Chapitre 1 : Les Aborigènes : leur
histoire, leur terre, leur Rêve, leur
vie.
1.1 Petit historique du continent australien.
1.1.1 Découverte d'une terre nouvelle
Les premiers habitants de l'Australie furent de
téméraires voyageurs qui, il y a environ 53000 ans, ont
quitté les côtes de l'Asie du Sud-est pour partir vers les
contrées inconnues du Sud-est... Ils n'étaient pas si fous
puisqu'ils devinrent, en Nouvelle-Guinée et en Australie, les
ancêtres immémoriaux d'une population qu'ils n'avaient
probablement jamais espéré si grande. On suppose que ce voyage a
été rendu possible par un niveau de la mer, entre 120000 et 12000
avant J.C., particulièrement bas de sorte qu'un pont terrestre
s'était formé, ne laissant qu'une étroite étendue
d'eau à parcourir entre l'Asie et l'Océanie. Sans cette
diminution de la traversée, les embarcations de l'époque
n'auraient jamais été suffisamment solides pour traverser. La
Tasmanie, l'Australie et la Nouvelle-Guinée formaient alors une seule
terre nommée Sahul. ( Charleux 1989, 70-1 ; Meyer 1995, 14). Ces
nouveaux habitants se sont répandus petit à petit sur toute la
surface du pays. Ils se sont adaptés aux différents climats et
ont développé des pratiques culturelles variées dans un
isolement quasi total par rapport au reste du monde. Les fouilles attestent que
l'ensemble du continent était habité dès 20 000 avant J.C.
(Charleux 1989, 72).
1.1.2 Conquête britannique
Le nombre d'Aborigènes s'élevait aux environs du
million lorsque les premiers colons britanniques mirent pied à terre
en 1788. Cela n'empêcha pas ces
conquérants de déclarer le continent australien
terra nullius, terre vide qui dorénavant appartiendrait aux
premiers arrivés : eux. Comme lors de la conquête de
l'Amérique du Nord, autre terra nullius bien connue,
malgré la curiosité bienveillante de quelques rares explorateurs
xénophiles (comme par exemple François Péron 1989,12-9),
le massacre ne se fit pas attendre. Aussitôt que les colons furent en
nombre suffisant pour se sentir en sécurité, les autochtones
furent chassés de leurs terres sans le moindre scrupule. Au
XIXème siècle, dans la partie sud-est du pays, ce fut un
véritable massacre : les Aborigènes furent chassés comme
du gibier. De toute façon, les spécialistes de l'époque
les savent au plus bas de l'échelle humaine1, peut-être
sont-ils même le chaînon manquant entre le singe et l'homme
...(Condominas 1989, 24)
C'est au début du vingtième siècle que le
gouvernement remplace la tuerie par la politique d'assimilation :
détacher les Aborigènes de leur contexte traditionnel et les
insérer dans un contexte occidental pour qu'ils remplacent leurs
coutumes par les pratiques et des façons de penser des colons. Regrouper
les Aborigènes dans des colonies était une façon de faire,
enlever les enfants en bas âge pour les placer dans des familles blanches
en était une autre. Les Aborigènes résistèrent
à cette volonté de leurs nouveaux « maîtres »
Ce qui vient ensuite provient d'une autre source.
@[simp] theorem linkRow_kept {α : Type} (op cmd : Nat) (ok : Cmd → Bool) (ph : Phys) (work : Job → Cmd → EngM (Option α))
    (act : Job → Cmd → α → State → State) (s : State) (h : ∀ j c a s, (act j c a s).kept = s.kept) :
    (linkRow op cmd ok ph work act s).kept = s.kept := by
  simp only [linkRow]; repeat' split
  · rfl
  · rfl
  · refine afterWake_kept _ _ _ fun s => ?_
    split
    · rename_i e; simp [runEffect_kept_of e]
    · rename_i e
      have k := runEffect_kept_of e
      split
      · rfl
      · split <;> simp [k, h]
  · rfl

@[simp] theorem rowGetSend_kept (cmd : Nat) (j : Job) (c : Cmd) (n : Nat) (s : State) : (rowGetSend cmd j c n s).kept = s.kept := by
  simp only [rowGetSend]; repeat' split
  all_goals simp

@[simp] theorem rowPutSend_kept (cmd : Nat) (j : Job) (c : Cmd) (b : List Byte) (s : State) : (rowPutSend cmd j c b s).kept = s.kept := by
  simp only [rowPutSend]; repeat' split
  all_goals simp

@[simp] theorem startColl_kept (c : Coll2) (s : State) : (startColl c s).kept = s.kept := by
  simp only [startColl]; repeat' split
  all_goals simp

@[simp] theorem collOrStart_kept (c : Coll2) (st : Nat) (s : State) : (collOrStart c st s).kept = s.kept := by
  simp only [collOrStart]; repeat' split
  all_goals simp

@[simp] theorem waitRow_kept (op : Nat) (cmd : Nat) (phaseWord : Nat) (kind : Nat) (limit : Nat) (s : State) : (waitRow op cmd phaseWord kind limit s).kept = s.kept := by
  simp only [waitRow]; repeat' split
  all_goals first | rfl | (simp; done) | skip
  · rename_i e; simp [runEng_kept_of e]
  · rename_i e _; simp [runEng_kept_of e]

@[simp] theorem gotSeg_kept (c : Coll2) (rank : Nat) (n : Nat) (s : State) : (gotSeg c rank n s).kept = s.kept := by
  simp only [gotSeg]; repeat' split
  all_goals simp

theorem partOf_keeps (kind : Nat) (take : Coll2 → Nat → List Byte → Pkt → State → Nat × State)
    (h : ∀ c r b k s, (take c r b k s).2.kept = s.kept) : Deed.keeps (partOf kind take) := by
  intro k b s r e
  simp only [partOf] at e
  split at e
  · cases e
  · split at e
    · cases e; simp
    · cases e; simp [h]

theorem answerOf_keeps (kind : Nat) (take : Coll2 → Nat → List Byte → Pkt → State → Nat × State)
    (h : ∀ c r b k s, (take c r b k s).2.kept = s.kept) : Deed.keeps (answerOf kind take) := by
  intro k b s r e
  simp only [answerOf, Option.some.injEq] at e
  rcases g : partOf kind take k b s with _ | x
  · rw [g] at e; cases e; simp
  · rw [g] at e; cases e; simpa using partOf_keeps kind take h _ _ _ _ g

@[simp] theorem segArrive_kept (c : Coll2) (rank : Nat) (b : List Byte) (secure : Bool) (s : State) :
    (segArrive c rank b secure s).2.kept = s.kept := by
  simp only [segArrive]; split
  · rename_i e; simp [runEng_kept_of e]
  · rename_i e
    have e := runEng_kept_of e
    split
    · simp [e]
    · split
      · rename_i g; simp [landBytes_kept_of g, e]
      · rename_i g; simp [landBytes_kept_of g, e]

theorem rallySeg_keeps : Deed.keeps rallySeg := partOf_keeps _ _ fun c r b k s => segArrive_kept c r b k.secure s



@[simp] theorem rallySends_kept (cmd : Nat) (j : Job) (c : Cmd) (a : Coll2 × Nat × List (Nat × List Byte)) (s : State) : (rallySends cmd j c a s).kept = s.kept := by
  simp only [rallySends]
  rw [foldl_kept]
  · rw [deliverHeld_kept _ _ _ rallySeg_keeps]; simp
  · intro s g
    repeat' split
    all_goals simp

@[simp] theorem putSum_kept (c : Coll2) (off : Nat) (b : List Byte) (s : State) : (putSum c off b s).kept = s.kept := by
  simp only [putSum]; repeat' split
  all_goals simp

@[simp] theorem tryReduce_kept (c : Coll2) (s : State) : (tryReduce c s).kept = s.kept := by
  simp only [tryReduce]; repeat' split
  all_goals simp

@[simp] theorem takePart_kept (c : Coll2) (rank : Nat) (b : List Byte) (s : State) : (takePart c rank b s).kept = s.kept := by
  simp only [takePart]; repeat' split
  all_goals simp

theorem reducePartMsg_keeps : Deed.keeps reducePartMsg := partOf_keeps _ _ fun c r b _ s => takePart_kept c r b s

@[simp] theorem takeSum_kept (c : Coll2) (r : Nat) (b : List Byte) (u3 : Pkt) (s : State) : (takeSum c r b u3 s).2.kept = s.kept := by
  simp only [takeSum]; repeat' split
  all_goals simp



@[simp] theorem linkReduceSends_kept (cmd : Nat) (j : Job) (c : Cmd) (a : Coll2 × Nat × List Byte) (s : State) : (linkReduceSends cmd j c a s).kept = s.kept := by
  simp only [linkReduceSends]
  have hd : ∀ s : State, (deliverHeld 0x06 reducePartMsg s).kept = s.kept := fun s => deliverHeld_kept _ _ _ reducePartMsg_keeps
  split
  · rw [foldl_kept]
    · simp [hd]
    · intro s m; split
      · rfl
      · exact foldl_kept _ _ _ fun s x => by simp
  · rw [takePart_kept, foldl_kept]
    · simp [hd]
    · intro s m; split
      · rfl
      · exact foldl_kept _ _ _ fun s x => by simp

@[simp] theorem fanoutSends_kept (cmd : Nat) (j : Job) (c : Cmd) (a : Coll2 × Nat × List Byte) (s : State) : (fanoutSends cmd j c a s).kept = s.kept := by
  simp only [fanoutSends]; repeat' split
  all_goals simp

@[simp] theorem giveBlock_kept (c : Coll2) (rank : Nat) (l : List QEnt) (s : State) : (giveBlock c rank l s).kept = s.kept := by
  simp only [giveBlock]; repeat' split
  all_goals simp

@[simp] theorem takeResult_kept (c : Coll2) (r : Nat) (b : List Byte) (u3 : Pkt) (s : State) : (takeResult c r b u3 s).2.kept = s.kept := by
  simp only [takeResult]; repeat' split
  all_goals simp

@[simp] theorem leaveOpen_kept (l : List Nat) (s : State) : (leaveOpen l s).kept = s.kept := by
  simp only [leaveOpen]; repeat' split
  all_goals simp

@[simp] theorem scramble_kept (j : Job) (l : List (Nat × Nat)) (s : State) : (scramble j l s).kept = s.kept := by
  simp only [scramble]; repeat' split
  all_goals simp

@[simp] theorem stopCmd_kept (c : Cmd) (s : State) : (stopCmd c s).kept = s.kept := by
  simp only [stopCmd]; repeat' split
  all_goals simp

@[simp] theorem stopCtl_kept (j : Job) (c : Ctl) (s : State) : (stopCtl j c s).kept = s.kept := by
  simp only [stopCtl]; repeat' split
  all_goals simp

@[simp] theorem onDir_kept {α : Type} (s : State) (dva : Nat) (w : Dir → EngM α) : (onDir s dva w).2.kept = s.kept := by
  simp only [onDir]; split
  · rename_i e; simp [runEng_kept_of e]
  · rename_i e; simp [runEng_kept_of e]

theorem onDir_kept_of {α : Type} {s t : State} {a : Nat} {w : Dir → EngM α} {r : Option α} (h : onDir s a w = (r, t)) :
    t.kept = s.kept := by
  have := onDir_kept s a w
  rw [h] at this; exact this

@[simp] theorem modRound_kept (table : Nat) (round : Nat) (g : TRound → TRound) (s : State) : (modRound table round g s).kept = s.kept := by
  simp only [modRound]; repeat' split
  all_goals simp

@[simp] theorem sendPass_kept (d : Dir) (dest : Nat) (sub : Nat) (arg2 : Nat) (cmd : Nat) (client : Nat) (b : List Byte) (s : State) : (sendPass d dest sub arg2 cmd client b s).kept = s.kept := by
  simp only [sendPass]; repeat' split
  all_goals simp
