-- ==== Sys2Proof/Laws/Memory.lean ====
section
/-! SUPPORT. The sparse contents of memory: what a read finds after a write, and that every operation keeps the canonical
form. -/

namespace Sys2Proof.Machine

/-! ## What a read finds -/

theorem cellGet_above {a : Nat} {m : List (Nat × Byte)} (h : cellsAbove a m = true) : cellGet m a = 0 := by
  induction m with
  | nil => rfl
  | cons c t ih =>
    simp only [cellsAbove, List.all_cons, Bool.and_eq_true, decide_eq_true_eq] at h
    obtain ⟨b, v⟩ := c
    simp only [cellGet]
    rw [if_neg (by omega)]
    exact ih h.2

theorem cellsAbove_le {a b : Nat} {m : List (Nat × Byte)} (h : cellsAbove b m = true) (hab : a ≤ b) : cellsAbove a m = true := by
  simp only [cellsAbove, List.all_eq_true, decide_eq_true_eq] at h ⊢
  exact fun c hc => Nat.lt_of_le_of_lt hab (h c hc)

theorem cellsWf_cons {a : Nat} {v : Byte} {t : List (Nat × Byte)} :
    cellsWf ((a, v) :: t) = true ↔ v ≠ 0 ∧ cellsAbove a t = true ∧ cellsWf t = true := by
  simp [cellsWf, and_assoc]

theorem cellGet_cellSet_same {m : List (Nat × Byte)} (h : cellsWf m = true) (a : Nat) (v : Byte) :
    cellGet (cellSet m a v) a = v := by
  induction m with
  | nil => simp only [cellSet]; split <;> simp_all [cellGet]
  | cons c t ih =>
    obtain ⟨b, w⟩ := c
    obtain ⟨-, ha, ht⟩ := cellsWf_cons.1 h
    simp only [cellSet]
    repeat' split
    · rename_i h1 h2
      simp only [cellGet]
      rw [if_neg (by omega), cellGet_above (cellsAbove_le ha (by omega)), h2]
    · simp [cellGet]
    · rename_i h1 h2 h3
      rw [h2, cellGet_above ha, h3]
    · simp [cellGet]
    · simp only [cellGet]
      rw [if_neg (by omega), ih ht]

theorem cellGet_cellSet_other {m : List (Nat × Byte)} (h : cellsWf m = true) {a b : Nat} (v : Byte) (hab : b ≠ a) :
    cellGet (cellSet m a v) b = cellGet m b := by
  induction m with
  | nil => simp only [cellSet]; split <;> simp [cellGet, Ne.symm hab]
  | cons c t ih =>
    obtain ⟨d, w⟩ := c
    obtain ⟨-, ha, ht⟩ := cellsWf_cons.1 h
    simp only [cellSet]
    repeat' split
    · rfl
    · simp only [cellGet]
      rw [if_neg (Ne.symm hab)]
    · rename_i h1 h2 h3
      simp only [cellGet]
      rw [if_neg (by omega)]
    · rename_i h1 h2 h3
      simp only [cellGet]
      rw [if_neg (Ne.symm hab), if_neg (by omega)]
    · simp only [cellGet, ih ht]

/-! ## The canonical form -/

theorem cellsAbove_cellSet {b a : Nat} {m : List (Nat × Byte)} (v : Byte) (h : cellsAbove b m = true) (hab : b < a) :
    cellsAbove b (cellSet m a v) = true := by
  induction m with
  | nil => simp only [cellSet]; split <;> simp [cellsAbove, hab]
  | cons c t ih =>
    obtain ⟨d, w⟩ := c
    have h' := h
    simp only [cellsAbove, List.all_cons, Bool.and_eq_true, decide_eq_true_eq] at h'
    simp only [cellSet]
    repeat' split
    · exact h
    · simp only [cellsAbove, List.all_cons, Bool.and_eq_true, decide_eq_true_eq]; exact ⟨hab, h'⟩
    · exact h'.2
    · simp only [cellsAbove, List.all_cons, Bool.and_eq_true, decide_eq_true_eq]; exact ⟨hab, h'.2⟩
    · simp only [cellsAbove, List.all_cons, Bool.and_eq_true, decide_eq_true_eq]; exact ⟨h'.1, ih h'.2⟩

/-- A write of one byte keeps the canonical form. -/
theorem cellSet_wf {m : List (Nat × Byte)} (h : cellsWf m = true) (a : Nat) (v : Byte) : cellsWf (cellSet m a v) = true := by
  induction m with
  | nil => simp only [cellSet]; split <;> simp_all [cellsWf, cellsAbove]
  | cons c t ih =>
    obtain ⟨b, w⟩ := c
    obtain ⟨hw, ha, ht⟩ := cellsWf_cons.1 h
    simp only [cellSet]
    repeat' split
    · exact h
    · rename_i h1 h2
      refine cellsWf_cons.2 ⟨h2, ?_, h⟩
      simp only [cellsAbove, List.all_cons, Bool.and_eq_true, decide_eq_true_eq]
      exact ⟨h1, cellsAbove_le ha (by omega)⟩
    · exact ht
    · rename_i h1 h2 h3
      exact cellsWf_cons.2 ⟨h3, by rw [h2]; exact ha, ht⟩
    · exact cellsWf_cons.2 ⟨hw, cellsAbove_cellSet v ha (by omega), ih ht⟩

/-- A write of a byte string keeps the canonical form. -/
theorem cellsWrite_wf {m : List (Nat × Byte)} (h : cellsWf m = true) (a : Nat) (b : List Byte) : cellsWf (cellsWrite m a b) = true := by
  induction b generalizing m a with
  | nil => exact h
  | cons x t ih => exact ih (cellSet_wf h a x) (a + 1)

theorem cellsAbove_filter {a : Nat} {m : List (Nat × Byte)} (p : Nat × Byte → Bool) (h : cellsAbove a m = true) :
    cellsAbove a (m.filter p) = true := by
  simp only [cellsAbove, List.all_eq_true, List.mem_filter] at h ⊢
  exact fun c hc => h c hc.1

theorem cellsWf_filter {m : List (Nat × Byte)} (p : Nat × Byte → Bool) (h : cellsWf m = true) : cellsWf (m.filter p) = true := by
  induction m with
  | nil => rfl
  | cons c t ih =>
    obtain ⟨a, v⟩ := c
    obtain ⟨hv, ha, ht⟩ := cellsWf_cons.1 h
    rw [List.filter_cons]
    split
    · exact cellsWf_cons.2 ⟨hv, cellsAbove_filter p ha, ih ht⟩
    · exact ih ht

/-- Clearing bytes keeps the canonical form. -/
theorem cellsClear_wf {m : List (Nat × Byte)} (h : cellsWf m = true) (a n : Nat) : cellsWf (cellsClear m a n) = true :=
  cellsWf_filter _ h

/-- Copying bytes keeps the canonical form. -/
theorem cellsCopy_wf {m : List (Nat × Byte)} (h : cellsWf m = true) (m' : List (Nat × Byte)) (dst src n : Nat) :
    cellsWf (cellsCopy m m' dst src n) = true := by
  unfold cellsCopy
  generalize m'.filter _ = l
  have : ∀ (l acc : List (Nat × Byte)), cellsWf acc = true →
      cellsWf (l.foldl (fun acc c => cellSet acc (c.1 - src + dst) c.2) acc) = true := by
    intro l
    induction l with
    | nil => exact fun _ h => h
    | cons c t ih => exact fun acc h => ih _ (cellSet_wf h _ _)
  exact this l _ (cellsClear_wf h dst n)

/-- Outside the bytes written, a byte string's write changes no byte. -/
theorem cellGet_cellsWrite_other {m : List (Nat × Byte)} (h : cellsWf m = true) (a : Nat) (l : List Byte) {b : Nat}
    (hb : b < a ∨ a + l.length ≤ b) : cellGet (cellsWrite m a l) b = cellGet m b := by
  induction l generalizing m a with
  | nil => rfl
  | cons x t ih =>
    simp only [List.length_cons] at hb
    rw [cellsWrite, ih (cellSet_wf h a x) (a + 1) (by omega), cellGet_cellSet_other h x (by omega)]

/-- Within the bytes written, a read finds the byte string. -/
theorem cellGet_cellsWrite_in {m : List (Nat × Byte)} (h : cellsWf m = true) (a : Nat) (l : List Byte) (n : Nat) (hn : n < l.length) :
    cellGet (cellsWrite m a l) (a + n) = l[n] := by
  induction l generalizing m a n with
  | nil => simp at hn
  | cons x t ih =>
    cases n with
    | zero =>
      rw [cellsWrite, cellGet_cellsWrite_other (cellSet_wf h a x) (a + 1) t (by omega)]
      exact cellGet_cellSet_same h a x
    | succ k =>
      have := ih (cellSet_wf h a x) (a + 1) k (by simpa using hn)
      rw [cellsWrite, show a + (k + 1) = a + 1 + k by omega, this]
      rfl

/-- The contents at reset are in canonical form. -/
theorem reset_memWf : State.reset.memWf := ⟨rfl, rfl, rfl⟩

end Sys2Proof.Machine
end

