/-- STARTUP_PHASE2: the image that loads is in force, from the first slot or else the other; with neither, maintenance (R372, R373). -/
theorem execStartupPhase2_gives (s : State) (here : inPhase s 2 = true) : Gives .startupPhase2 s fun t =>
    (loads (slotStatus s (firstSlot s) (imageSlot s (firstSlot s))) = true → PhaseEnded 2 s t ∧
      t.img = imgOf s.img.variant (imageSlot s (firstSlot s)) ∧ t.boot.slotInForce = firstSlot s ∧ t.boot.fallback = false) ∧
    (loads (slotStatus s (firstSlot s) (imageSlot s (firstSlot s))) = false →
      (loads (slotStatus s (1 - firstSlot s) (imageSlot s (1 - firstSlot s))) = true → PhaseEnded 2 s t ∧
        t.img = imgOf s.img.variant (imageSlot s (1 - firstSlot s)) ∧ t.boot.slotInForce = 1 - firstSlot s ∧ t.boot.fallback = true) ∧
      (loads (slotStatus s (1 - firstSlot s) (imageSlot s (1 - firstSlot s))) = false →
        t.img = s.img ∧ t.boot.maint = true ∧ t.boot.phase = 2 ∧ t.hif.rdy0 = s.hif.ccEn0 ∧ t.hif.rdy1 = s.hif.ccEn1 ∧
        ∀ n, n < 48 → islandState t n = 0)) := by
  have hu : StatusSet s (setStatus (1 - firstSlot s) 0xFF (setStatus (firstSlot s)
      (slotStatus s (firstSlot s) (imageSlot s (firstSlot s))) s)) :=
    StatusSet.setStatus (StatusSet.setStatus ⟨_, _, rfl⟩ _ _) _ _
  simp only [Gives, exec, execStartupPhase2, here, if_true]
  generalize setStatus (1 - firstSlot s) 0xFF _ = u at hu
  rw [hu.slotStatus]
  have hv := hu.setStatus (1 - firstSlot s) (slotStatus s (1 - firstSlot s) (imageSlot s (1 - firstSlot s)))
  generalize setStatus (1 - firstSlot s) _ u = v at hv
  cases h1 : loads (slotStatus s (firstSlot s) (imageSlot s (firstSlot s)))
  · cases h2 : loads (slotStatus s (1 - firstSlot s) (imageSlot s (1 - firstSlot s)))
    · exact ⟨_, rfl, nofun, fun _ => ⟨nofun, fun _ => enterMaintenance_gives here hv⟩⟩
    · exact ⟨_, rfl, nofun, fun _ => ⟨fun _ => applyImage_gives _ true here hv, nofun⟩⟩
  · exact ⟨_, rfl, fun _ => applyImage_gives _ false here hu, nofun⟩

/-! ## The later phases -/

/-- The first training changes the stacks alone. -/
theorem firstTraining_parts (temps : List Nat) (s : State) : firstTraining temps s = { s with dp := (firstTraining temps s).dp } :=
  List.foldlRecOn (List.range 16) _ (motive := fun t : State => t = { s with dp := t.dp }) rfl fun t ht n _ => by
    rw [ht]
    rfl

/-- STARTUP_PHASE3: what is retired, the islands switched on, and the keys opened (R377, R415, R425, R437). -/
theorem execStartupPhase3_gives (selftest : Bool) (temps : List Nat) (s : State) (here : inPhase s 3 = true) :
    Gives (.startupPhase3 selftest temps) s fun t => PhaseEnded 3 s t ∧
      t.flt = s.boot.retired.foldl applyRetired s.flt ∧ t.img = s.img ∧ t.fls = { s.fls with banks := [], resets := [], due := [] } ∧
      (∀ n, 16 ≤ n → n < 48 → islandState t n = 3) ∧ (∀ n, n < 16 → clusterRetired t n = false → islandState t n = 3) ∧
      (selftest = false → t.key.error = true) ∧ (selftest = true → t.key.selftestOk = true) ∧
      (selftest = true → s.key.secretOff = false → t.key.made = true ∧ t.key.unsealed = true ∧ t.key.zeroized = false ∧
        t.key.tampered = false) := by
  refine ⟨_, by simp only [exec, execStartupPhase3, here, if_true]; rfl, ?_⟩
  generalize hflt : s.boot.retired.foldl applyRetired s.flt = flt
  generalize hup : List.filter _ (List.range 48) = up
  have hmem : ∀ n, n ∈ up ↔ n < 48 ∧ (16 ≤ n ∨ flt.clRetired.contains n = false) := fun n => by
    simp [← hup, clusterRetired]
  have hi := islandState_islandsOn up { s with flt := flt }
  rw [firstTraining_parts, islandsOn_parts]
  generalize (firstTraining temps _).dp = dp
  simp only [islandState, islandOf] at hi
  generalize (islandsOn up _).pmc = pmc at hi
  have hon : ∀ n, n < 48 → (16 ≤ n ∨ flt.clRetired.contains n = false) → (mapGet pmc.islands n Island.reset).st = 3 := fun n hn h =>
    (hi n).trans (if_pos ((hmem n).2 ⟨hn, h⟩))
  generalize hu : ({ s with flt := flt, pmc := pmc, dp := dp, fls := { s.fls with banks := [], resets := [], due := [] } } : State) = u
  have hkeys : (selftest = false → (openKeys selftest u).key.error = true) ∧ (selftest = true → (openKeys selftest u).key.selftestOk = true) ∧
      (selftest = true → u.key.secretOff = false → (openKeys selftest u).key.made = true ∧ (openKeys selftest u).key.unsealed = true ∧
        (openKeys selftest u).key.zeroized = false ∧ (openKeys selftest u).key.tampered = false) :=
    ⟨fun h => h ▸ openKeys_error u, fun h => h ▸ (openKeys_flags u).1, fun h => h ▸ (openKeys_flags u).2⟩
  have hp := offKeys_parts (openKeys_offKeys selftest u)
  generalize openKeys selftest u = v at hkeys hp ⊢
  generalize v.dp = dp', v.ftl = ftl', v.key = key' at hkeys hp ⊢
  subst hp hu
  exact ⟨phaseEnded_endPhase here rfl rfl rfl rfl, rfl, rfl, rfl, fun n h hn => hon n hn (.inl h),
    fun n hn hc => hon n (by omega) (.inr hc), hkeys⟩
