-- ==== Sys2Proof/WellFormed.lean ====
section
/-! DEFINITION. Well-formed command words (R110, R115). A term of `Instr` has no field, so there is nothing to check
in it: what can be ill formed is the 32-bit word written to CMD. -/

namespace Sys2Proof

/-- Bits [31:8], the RSVD field, are zero (R110). -/
def WellFormed.rsvdZero (w : Word) : Bool :=
  w.extractLsb' 8 24 == 0

/-- Bits [7:0], the OPCODE field, hold an assigned opcode (R112, R113, R115). -/
def WellFormed.opcodeAssigned (w : Word) : Bool :=
  [0x00, 0x01, 0x02, 0x10, 0x11, 0x12, 0x20, 0x21, 0x30, 0x31].contains (w.extractLsb' 0 8)

/-- A word that selects an assigned command. Every other word is illegal (R116). -/
def WellFormed.command (w : Word) : Bool :=
  WellFormed.rsvdZero w && WellFormed.opcodeAssigned w

end Sys2Proof
end

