-- ==== Sys2Proof/Config.lean ====
section
/-! DEFINITION. What the spec leaves to the implementation or the platform (R8), and the free values the model
draws. Every constant here is opaque and has no body, so no proof can use a value of it (log entry 15). -/

namespace Sys2Proof

/-- The MAC callout `MAC(k, m)`: a total deterministic black box of which only the type is known (R19, R20). -/
opaque Config.mac : Key → Bytes → Block

/-- The block-cipher callout `E(k, b)`, a black box as well (R19, R21). -/
opaque Config.e : Key → Block → Block

/-- `CSR_BASE`, the platform's base address of the CSR window (R7, R8, U7; OPEN). -/
opaque Config.csrBase : DWord

/-- `DMA_COHERENT`: whether engine DMA is coherent with the host's caches (R7, R8, R98, U8; OPEN). -/
opaque Config.dmaCoherent : Bool

/-- The line of the host's caches that holds the byte at an address. R98 speaks of cached lines, and no rule gives their
size, so they are any partition of the addresses (log entry 10). -/
opaque Config.cacheLine : Nat → Nat

/-! ### Free values. The first argument is the number of the draw (`State.draws`), the second an index inside it. -/

/-- A free choice between two allowed outcomes (R85, R240, R273; U3, U18). -/
opaque Config.freeBool : Nat → Nat → Bool

/-- A free byte (R86, R94, R98; U1, U5). -/
opaque Config.freeByte : Nat → Nat → Byte

/-- A free choice among the copies of one byte: the number of the copy (R98, U8). -/
opaque Config.freeCopy : Nat → Nat → Nat

/-- A free value of V after a buffer race (R94, U1). -/
opaque Config.freeV : Nat → Block

/-- A free value of the accumulator after S2V_AD has read a raced item (R94, U1). -/
opaque Config.freeD : Nat → Block

/-- A free value of OUTLEN after a buffer race (R94, U1). -/
opaque Config.freeLen : Nat → DWord

/-- A free error code, by its number: `ERRCODE` is always one of the ten of R230 (R94, U1, U12). -/
opaque Config.freeErr : Nat → Fin 10

end Sys2Proof
end

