-- ==== Sys2Proof/Machine/Flags.lean ====
section
/-! DEFINITION. The flags (R56): the words STATUS and CTRL as the host sees them, their write effects, the interrupt
output, and the saturating item counter. -/

namespace Sys2Proof.Machine

/-- The numeric error codes (R230). -/
def ErrCode.code : ErrCode → BitVec 8
  | .none => 0x00
  | .invalidKeySize => 0x01
  | .invalidCiphertext => 0x02
  | .authFailed => 0x03
  | .noKey => 0x04
  | .illegalCmd => 0x05
  | .s2vSequence => 0x06
  | .range => 0x07
  | .overlap => 0x08
  | .busError => 0x09

/-- The STATUS word (R35): bits 31:16 and 7 are reserved and read 0 (R51). -/
def State.statusWord (s : State) : Word :=
  (0 : BitVec 16) ++ s.errCode.code ++ BitVec.ofBool false ++ BitVec.ofBool s.ovr ++ BitVec.ofBool s.authOk
    ++ BitVec.ofBool s.s2vActive ++ BitVec.ofBool s.keyValid ++ BitVec.ofBool s.err ++ BitVec.ofBool s.done
    ++ BitVec.ofBool s.busy

/-- The CTRL word (R34): IRQ_EN in bit 0; SOFT_RESET and the reserved bits read 0. -/
def State.ctrlWord (s : State) : Word := (0 : BitVec 31) ++ BitVec.ofBool s.irqEn

/-- R249: the level interrupt output. -/
def State.irq (s : State) : Bool := s.irqEn && s.done

/-- R35: W1C of DONE. -/
def State.clearDone (s : State) : State := { s with done := false }

/-- R35, R247: W1C of OVR. -/
def State.clearOvr (s : State) : State := { s with ovr := false }

/-- R35: a write to STATUS, whatever the value of BUSY. Every other bit of the data is ignored. -/
def State.writeStatus (w : Word) (s : State) : State :=
  let s1 := if w.getLsbD 1 then s.clearDone else s
  let s2 := if w.getLsbD 2 then s1.clearError else s1
  if w.getLsbD 6 then s2.clearOvr else s2

/-- R34, R272, R273: a write to CTRL. With bit 1 set it requests a soft reset, which an idle engine takes at once and
a busy one holds pending; bit 0 of that write is then irrelevant (log entry 12). -/
def State.writeCtrl (w : Word) (s : State) : State :=
  if w.getLsbD 1 then
    if s.busy then { s with srPending := true } else s.resetEngine
  else { s with irqEn := w.getLsbD 0 }

/-- R39, R175: one more item, saturating at 2^32 − 1. -/
def bumpItems (n : Word) : Word := if n = BitVec.allOnes 32 then n else n + 1

end Sys2Proof.Machine
end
d'anéantir leur culture. Vers les années trente, il
commença à se former des associations aborigènes qui
organisèrent des manifestations et des pétitions pour
l'égalité en droit et pour le droit foncier. Ces organisations se
multiplièrent encore dans les années soixante jusqu'à
aboutir, en 1972, au remplacement de la politique d'assimilation par une
politique de tolérance multiculturelle et d'auto-gérance toujours
d'actualité (Caruana 1994, 16-7).
1 Adam Kuper nous cite des extraits de textes
écrits par Fison et Howitt, deux anthropologues de la
fin du 19ième siècle où cette
idée est clairement exprimée (Kuper 1988, 92-4).